Print the data that follows exactly as it stands, from its first line through the line containing "match (flashDir m).filter", and stop there.

=======

-- ==== Sys2Proof/Machine/Flash.lean ====
section
/-! DEFINITION. The boot flash: its directory, the signed objects and the calibration set (R369, R370, R410, R411). -/

namespace Sys2Proof.Machine

/-! ## The directory (R369) -/

/-- An entry of the directory: TYPE, OFFSET and LENGTH. -/
structure DirEntry where
  type : Nat
  offset : Nat
  length : Nat
  deriving DecidableEq, Repr

/-- The 16 entries of the directory. -/
def flashDir (m : Cells) : List DirEntry :=
  (List.range 16).map (fun i =>
    let e := cread m (16 * i) 16
    ⟨u8 e 0, le e 4 4, le e 8 4⟩)

/-- The one entry of a TYPE; a TYPE that appears twice has no usable entry. -/
def dirFind (m : Cells) (ty : Nat) : Option DirEntry :=
  match (flashDir m).filter (fun e => e.type == ty) with
  | [e] => some e
  | _ => none

/-- The object of a TYPE. -/
def flashObj (m : Cells) (ty : Nat) : Option Bytes := (dirFind m ty).map (fun e => cread m e.offset e.length)

/-- Bytes written to the flash from an offset: its device takes none above its capacity (R451). -/
def Blk.flashWrite (b : Blk) (m : Cells) (o : Nat) (bs : Bytes) : Cells := cwrite m o (bs.take (b.mgmt.spi.mib * 2 ^ 20 - o))

/-- LENGTH of the entry of a TYPE set. -/
def dirSetLength (m : Cells) (ty n : Nat) : Cells :=
  match (List.range 16).find? (fun i => (cget m (16 * i)).toNat == ty) with
  | some i => cwrite m (16 * i + 8) (toLe 4 n)
  | none => m

/-! ## Signed objects (R370) -/

/-- Is the signature in the last 64 bytes of an object that of a key over every byte before it; an absent key verifies nothing. -/
def signedBy (key bs : Bytes) : Bool :=
  !allZero key && ecdsaVerify key (sha256 (bs.take (bs.length - 64))) (bs.drop (bs.length - 64))

/-- Is a vendor manifest valid against VENDOR_ROOT_HASH. -/
def vendorOk (o : Otp) (bs : Bytes) : Bool :=
  bs.length == 256 && le bs 0 4 == 0x4E4D4456 && le bs 4 2 == 1 && allZero (sl bs 6 58) &&
  sha256 (sl bs 0x80 64) == o.vendorHash && signedBy (sl bs 0x80 64) bs

/-- Is a firmware image valid under a key, with an SVN of at least MIN_SVN. -/
def firmwareOk (minSvn : Nat) (fwKey bs : Bytes) : Bool :=
  let l := le bs 8 4
  le bs 0 4 == 0x57464E4F && le bs 4 2 == 1 && u8 bs 6 ≤ 63 && u8 bs 7 == 0 && l == bs.length && l % 64 == 0 && 4096 ≤ l &&
  l ≤ 1572864 && le bs 0x0C 4 < l && allZero (sl bs 0x10 48) && minSvn ≤ u8 bs 6 && signedBy fwKey bs

/-- Is an owner manifest valid against OWNER_HASH. -/
def ownerOk (ownerHash bs : Bytes) : Bool :=
  bs.length == 512 && le bs 0 4 == 0x4E574F4F && le bs 4 2 == 1 && allZero (sl bs 6 58) && allZero (sl bs 0x180 64) &&
  sha256 (sl bs 0x40 64) == ownerHash && signedBy (sl bs 0x40 64) bs

/-! ## The calibration set (R410, R411) -/

/-- The length of a calibration set. -/
def calLen : Nat := 65536

/-- Does a calibration set verify: MAGIC, FORMAT, SERIAL and MAC. -/
def calOk (serial : DWord) (kCal bs : Bytes) : Bool :=
  bs.length == calLen && le bs 0 4 == 0x4C414343 && le bs 4 2 == 1 && le bs 8 8 == serial.toNat &&
  hmac256 kCal (bs.take 0xFFE0) == bs.drop 0xFFE0

/-- TRIM_VALID of a set. -/
def calTrim (bs : Bytes) : Bool := bit (u8 bs 6) 0

/-- WRITE_COUNT of a set. -/
def calCountOf (bs : Bytes) : Nat := le bs 0x10 4

/-- The slot of the calibration set: the offset of the usable TYPE 5 entry. -/
def calSlot (m : Cells) : Option Nat := (dirFind m 5).map (·.offset)

/-- The flash with the slot of the calibration set erased. -/
def calErase (m : Cells) : Cells :=
  match calSlot m with
  | some o => cclear m o calLen
  | none => m

/-- The flash after something that ends every write that runs (R373, R394, R412): a set that was being written is lost, and the firmware slot
was erased before its image was to be written. -/
def Blk.flashCut (b : Blk) (m : Cells) : Cells := if b.pwr.calWriting.isSome then calErase m else m

end Sys2Proof.Machine
end

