-- ==== Sys2Proof/Machine/HomeWork.lean ====
section
/-! DEFINITION. The meanings of the commands: The work of the home agents (R113, R123, R125 to R127). -/

namespace Sys2Proof.Machine

/-- BUSY_LINE_SERVE (R113): A request waiting for a busy line is served in acceptance order once the line's transaction ends. -/
def execBusyLineServe (q : Quad) (s : State) : Out := live (fun b => busyServe b q) s

/-- RAT_ENTRY_EXPIRY (R123): A recent-atomics entry becomes free 10 ms after it was recorded. -/
def execRatEntryExpiry (q : Quad) (eid : Eid) (atag : Word) (s : State) : Out := live (fun b => ratExpiry b q eid.toNat atag) s

/-- SNOOP_TIMEOUT (R125): An unanswered snoop or missing CmpAck times out; the snoop is sent again and the agent's timeout count
rises. -/
def execSnoopTimeout (q : Quad) (addr : Addr) (eid : Eid) (s : State) : Out :=
  live (fun b => snoopTimeoutAt b q (lineOf addr.toNat) eid.toNat) s

/-- SUSPEND_TAKE (R126): A home agent takes SUSPEND at its quiesce point and from then treats the agent as holding no line. -/
def execSuspendTake (q : Quad) (eid : Eid) (s : State) : Out := live (fun b => suspendTakeAt b q eid.toNat) s

/-- RECLAIM_WALK (R127): A home agent reads the next directory set of its walk for a suspended agent, within the reclaim cap. -/
def execReclaimWalk (q : Quad) (eid : Eid) (s : State) : Out := live (fun b => reclaimStep b q eid.toNat) s

end Sys2Proof.Machine
end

=======

== Output of the exercise ==
-- ==== Sys2Proof/Machine/Flash.lean ====
section
/-! DEFINITION. The boot flash: its directory, the signed objects and the calibration set (R369, R370, R410, R411). -/

namespace Sys2Proof.Machine

/-! ## The directory (R369) -/

/-- An entry of the directory: TYPE, OFFSET and LENGTH. -/
structure DirEntry where
  type : Nat
  offset : Nat
  length : Nat
  deriving DecidableEq, Repr

/-- The 16 entries of the directory. -/
def flashDir (m : Cells) : List DirEntry :=
  (List.range 16).map (fun i =>
    let e := cread m (16 * i) 16
    ⟨u8 e 0, le e 4 4, le e 8 4⟩)

/-- The one entry of a TYPE; a TYPE that appears twice has no usable entry. -/
def dirFind (m : Cells) (ty : Nat) : Option DirEntry :=
  match (flashDir m).filter (fun e => e.type == ty) with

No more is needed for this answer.